In the present study, researchers sought to evaluate the performance of Google Gemini and Bard using a series of practice questions designed for the Ophthalmology Board certification exam.
About the study
The performance of Google Gemini and Bard was evaluated using 150 text-based multiple-choice questions from EyeQuiz, an educational platform for medical professionals specializing in ophthalmology.
The portal provides practice questions for various exams, including the Ophthalmic Knowledge Assessment Program (OKAP), National Board exams such as the American Board of Ophthalmology (ABO) exam, and certain postgraduate exams.
Questions were manually categorized and data were collected using Bard and Gemini versions available on November 30 and December 28, 2023, respectively. Accuracy, explanation provision, response time, and question length were evaluated for both tools.
Secondary analyzes included assessing performance in countries other than the United States (US), including Vietnam, Brazil, and the Netherlands, using virtual private networks (VPNs).
Statistical tests, including chi-square and Mann-Whitney U tests, were conducted to compare the performance of different countries and chatbot models. Multivariable logistic regression was used to examine factors that influence correct responses.
Results and discussion
Bard and Gemini responded promptly and consistently to all 150 questions without experiencing high demand. In the primary analysis with the US versions, Bard took 7.1 ± 2.7 seconds to respond, while Gemini took 7.1 ± 2.8 seconds, which had a longer average response duration.

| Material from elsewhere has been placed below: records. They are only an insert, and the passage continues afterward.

/-! ### Commands in order (R248 to R252) -/

/-- Change Stencil's part. -/
def Ctl.setSt (c : Ctl) (f : StState → StState) : Ctl := { c with st := f c.st }
/-- List mode. -/
def Ctl.stList (c : Ctl) : Bool := c.e 0x450001 = 1
/-- LIST_TAIL. -/
def Ctl.stTail (c : Ctl) : Nat := c.reg .stListTail 0 0
/-- LIST_ENTRIES (assumption log 65). -/
def Ctl.stEntries (c : Ctl) : Nat := 2 ^ clampN 4 12 (c.reg .stListCtrl 0 16)

/-- A register pair as a 64-bit value. -/
def Ctl.reg64 (c : Ctl) (lo hi : RegName) : Nat := c.reg lo 0 0 + c.reg hi 0 0 * 2 ^ 32

/-- The command that the registers hold (R249). -/
def Ctl.stRegs (c : Ctl) : StCmd :=
  let r := fun (n : RegName) (lo : Nat) => c.reg n 0 lo
  { op := r .stCmd 0, flags := r .stCmd 8, galpha := r .stCmd 24, w := r .stOpSize 0, h := r .stOpSize 16,
    src := ⟨r .stFmt 0, c.reg64 .stSrcBaseLo .stSrcBaseHi, r .stSrcPitch 0, r .stSrcSize 0, r .stSrcSize 16⟩,
    dst := ⟨r .stFmt 8, c.reg64 .stDstBaseLo .stDstBaseHi, r .stDstPitch 0, r .stDstSize 0, r .stDstSize 16⟩,
    sx := r .stSrcXy 0, sy := r .stSrcXy 16, dx := r .stDstXy 0, dy := r .stDstXy 16, fg := r .stFg 0, bg := r .stBg 0,
    waitRow := r .stWaitRow 0, tag := r .stTag 0, list := false, clean := true,
    clips := (bitsOf 8 (r .stClipEn 0)).map (fun n => (c.reg .stClipMin n 0, c.reg .stClipMin n 16, c.reg .stClipMax n 0, c.reg .stClipMax n 16)) }

/-- A descriptor's 64 octets (R251). -/
def descriptor (b : List Byte) : StCmd :=
  let n := fun o k => leAt b o k
  { op := n 0 1 % 16, flags := n 1 1 % 8, galpha := n 56 1, w := n 4 2, h := n 6 2,
    src := ⟨n 2 1, n 8 8, n 16 4, n 40 2, n 42 2⟩, dst := ⟨n 3 1, n 24 8, n 32 4, n 44 2, n 46 2⟩,
    sx := n 20 2, sy := n 22 2, dx := n 36 2, dy := n 38 2, fg := n 48 4, bg := n 52 4, waitRow := n 58 2, tag := n 60 4,
    list := true, clean := n 0 1 < 16 && n 1 1 < 8 && n 57 1 = 0, clips := [] }

/-- The selected progress of R255, with the pass it belongs to: source, slot and frame. None where no pass has come to a row. -/
def Ctl.stProgress (c : Ctl) : Option ((Nat × Nat × Nat) × Nat) :=
  if c.e 0x450004 = 0 then
    (if c.e 0x440007 = 0xFFFF then none else c.pd.began.map (fun f => ((0, 0, f), c.e 0x440007)))
  else match (c.plSlot (c.e 0x450006)).pass with
    | some p => if p.row = 0 then none else some ((1, c.e 0x450006, p.frame), c.ea 0x4221 (c.e 0x450006))
    | none => none

/-- The progress has reached a row. -/
def Ctl.stReached (c : Ctl) (row : Nat) : Bool := c.stProgress.any (fun p => decide (row ≤ p.2))

/-- A command fails (R249, R252): counted and reported; a list halts on it. -/
def Ctl.stFails (c : Ctl) (q : StCmd) (code : Nat) : Ctl :=
  let c := (c.setSt (fun s => { s with cmd := none, waitFrom := none, missed := false })).setE 0x450009 code
  let c := ((c.setE 0x45000A 0).incE 0x450008).post 0x3581 [i32 q.tag, i8 code]
  if q.list then (c.setSt (fun s => { s with halted := true })).post 0x3582 [i16 c.st.head]
  else c.setReg .stStatus 0 1 1

/-- A command is the next one: it fails its checks, waits for the beam, or runs (R253, R256; assumption log 97). -/
def Ctl.stStart (c : Ctl) (q : StCmd) : Ctl :=
  match c.stCheck q with
  | 0 =>
    let wait := bit q.flags 1 && !c.stReached q.waitRow
    (c.setSt (fun s => { s with cmd := some q, waitFrom := if wait then some c.up else none, missed := false })).setE 0x45000A 1
  | code => c.stFails q code

/-- The descriptor at LIST_HEAD is read and becomes the next command, while there is one and nothing runs (R250; assumption log 97). -/
def Ctl.stNext (m : Mem) (c : Ctl) : Ctl :=
  if !c.stList || c.st.cmd.isSome || c.st.halted || c.st.head = c.stTail then c else
  let a := c.reg64 .stListBaseLo .stListBaseHi + 64 * c.st.head
  let free : StCmd := { descriptor [] with tag := Config.freeValue c.draws % 2 ^ 32 }
  if !c.dramOk a 64 then c.draw.stFails free 0x09
  else if m.poisoned a 64 then ((c.readDram m 6 a 64).draw).stFails free 0x0A
  else (c.readDram m 6 a 64).stStart (descriptor (m.read a 64))

/-- LIST_HEAD advances; LIST_EMPTY where it meets LIST_TAIL (R250). -/
def Ctl.stAdvance (c : Ctl) : Ctl :=
  let h := (c.st.head + 1) % c.stEntries
  let c := c.setSt (fun s => { s with head := h })
  if h = c.stTail && c.reg .stListCtrl 0 2 = 1 then c.post 0x3502 [i16 h] else c

/-- A command completes (R249, R258): result, COMMAND_DONE with NOTIFY, and the list goes on. -/
def Ctl.stDone (m : Mem) (q : StCmd) (c : Ctl) : Ctl :=
  let c := (c.setE 0x450009 (if c.st.missed then 0x0C else 0)).setE 0x45000A 0
  let c := (c.setSt (fun s => { s with cmd := none, waitFrom := none, missed := false })).incE 0x450007
  let c := if bit q.flags 2 then c.post 0x3501 [i32 q.tag] else c
  if q.list then Ctl.stNext m c.stAdvance else c.setReg .stStatus 0 1 1

/-- STENCIL_GO (R249). -/
def Ctl.stGo (c : Ctl) : Ctl :=
  if c.stList then c.setReg .stStatus 0 4 1
  else if c.st.cmd.isSome then c.setReg .stStatus 0 2 1
  else c.stStart c.stRegs

/-- STENCIL_MODE_WRITE (R248). -/
def Ctl.stMode (c : Ctl) (v : Nat) : Ctl :=
  if c.e 0x450001 = v % 2 then c else
  let idle := c.st.cmd.isNone && (!c.stList || c.st.head = c.stTail)
  if idle then c.setE 0x450001 (v % 2) else c.setReg .stStatus 0 3 1

/-- LIST_TAIL_WRITE (R248, R250). -/
def Ctl.stTailWrite (m : Mem) (v : Nat) (c : Ctl) : Ctl :=
  if !c.stList then c.setReg .stStatus 0 4 1 else Ctl.stNext m (c.setReg .stListTail 0 0 (v % 4096))

/-- LIST_RESUME_SKIP and LIST_RESUME_RETRY (R252). -/
def Ctl.stResume (m : Mem) (skip : Bool) (c : Ctl) : Ctl :=
  if !c.st.halted then c else
  let c := c.setSt (fun s => { s with halted := false })
  Ctl.stNext m (if skip then c.stAdvance else c)

/-- STENCIL_COMMAND_DONE: the command that runs has drawn; an uncorrectable read has stopped it (R254; assumption log 97). -/
def stCommandDone (m : Mem) (c : Ctl) : Mem × Ctl :=
  match c.st.cmd, c.st.waitFrom with
  | some q, none =>
    let r := q.run q.h m c
    if r.2.2 then (r.1, r.2.1.stFails q 0x0A) else (r.1, Ctl.stDone r.1 q r.2.1)
  | _, _ => (m, c)

/-- STENCIL_ECC (R254): `rows` rows of the running command had been drawn (assumption log 97). -/
def stSramError (word rows : Nat) (m : Mem) (c : Ctl) : Mem × Ctl :=
  match c.st.cmd with
  | some q =>
    let r := if c.st.waitFrom.isNone then q.run rows m c else (m, c, false)
    (r.1, (r.2.1.stFails q 0x0A).post 0x35C1 [i32 word])
  | none => (m, c.post 0x35C1 [i32 word])

/-! ### The watermark line (R255, R256) -/

/-- WATERMARK_REACHED: WATERMARK_PASSED once per pass, and a waiting command starts. -/
def Ctl.stWatermark (c : Ctl) : Ctl :=
  let c := match c.stProgress with
    | none => c
    | some p =>
      let row := c.e 0x450005
      if c.e 0x450003 = 1 && decide (row ≤ p.2) && !c.st.passed.contains p.1 then
        (c.setSt (fun s => { s with passed := s.passed.filter (fun (x : Nat × Nat × Nat) => decide (p.1.2.2 ≤ x.2.2 + 2)) ++ [p.1] })).post 0x3503 [i8 p.1.1, i16 row]
      else c
  match c.st.cmd, c.st.waitFrom with
  | some q, some _ => if c.stReached q.waitRow then c.setSt (fun s => { s with waitFrom := none }) else c
  | _, _ => c

/-- BEHIND_BEAM_TIMEOUT: two frame periods have passed. -/
def Ctl.stTimeout (c : Ctl) : Ctl :=
  match c.st.cmd, c.st.waitFrom with
  | some q, some t =>
    if c.up < t + 2 * c.period then c else (c.setSt (fun s => { s with waitFrom := none, missed := true })).post 0x3541 [i32 q.tag]
  | _, _ => c

/-! ### The commands -/

/-- STENCIL_GO. -/
def execStencilGo (dt : Nat) (s : State) : Host.Outcome State Fault Refusal := runC (fun c => (c.advance dt).stGo) s
/-- STENCIL_MODE_WRITE. -/
def execStencilModeWrite (dt mode : Nat) (s : State) : Host.Outcome State Fault Refusal := runC (fun c => (c.advance dt).stMode mode) s
/-- LIST_TAIL_WRITE. -/
def execListTailWrite (dt value : Nat) (ue : List DramErr) (s : State) : Host.Outcome State Fault Refusal :=
  runM (fun m c => (m.found ue, Ctl.stTailWrite (m.found ue) value (c.advance dt))) s
/-- LIST_RESUME_SKIP. -/
def execListResumeSkip (dt : Nat) (ue : List DramErr) (s : State) : Host.Outcome State Fault Refusal :=
  runM (fun m c => (m.found ue, Ctl.stResume (m.found ue) true (c.advance dt))) s
/-- LIST_RESUME_RETRY. -/
def execListResumeRetry (dt : Nat) (ue : List DramErr) (s : State) : Host.Outcome State Fault Refusal :=
  runM (fun m c => (m.found ue, Ctl.stResume (m.found ue) false (c.advance dt))) s
/-- STENCIL_COMMAND_DONE. -/
def execStencilCommandDone (dt : Nat) (ue : List DramErr) (s : State) : Host.Outcome State Fault Refusal :=
  runM (fun m c => stCommandDone (m.found ue) (c.advance dt)) s
/-- WATERMARK_REACHED. -/
def execWatermarkReached (dt : Nat) (s : State) : Host.Outcome State Fault Refusal := runC (fun c => (c.advance dt).stWatermark) s
/-- BEHIND_BEAM_TIMEOUT. -/
def execBehindBeamTimeout (dt : Nat) (s : State) : Host.Outcome State Fault Refusal := runC (fun c => (c.advance dt).stTimeout) s
/-- STENCIL_ECC. -/
def execStencilEcc (dt word rows : Nat) (ue : List DramErr) (s : State) : Host.Outcome State Fault Refusal :=
  runM (fun m c => stSramError word rows (m.found ue) (c.advance dt)) s

end Sys2Proof.Machine
end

In the primary analysis using the US form of chatbots, both Bard and Gemini achieved 71% accuracy, answering 106 out of 150 questions correctly. Bard provided explanations for 86% of its answers, while Gemini provided explanations for all answers.
It was found that Bard performed best in orbital and plastic surgery, while Gemini showed superior performance in general ophthalmology, orbital and plastic surgery, glaucoma and uveitis. However, both tools struggled in the cataract and lens and refractive surgery categories.
In the secondary analysis with Bard from Vietnam, the chatbot answered 67% of the questions correctly, similar to the US version. However, using Bard from Vietnam resulted in different answer choices for 21% of questions compared to the US version.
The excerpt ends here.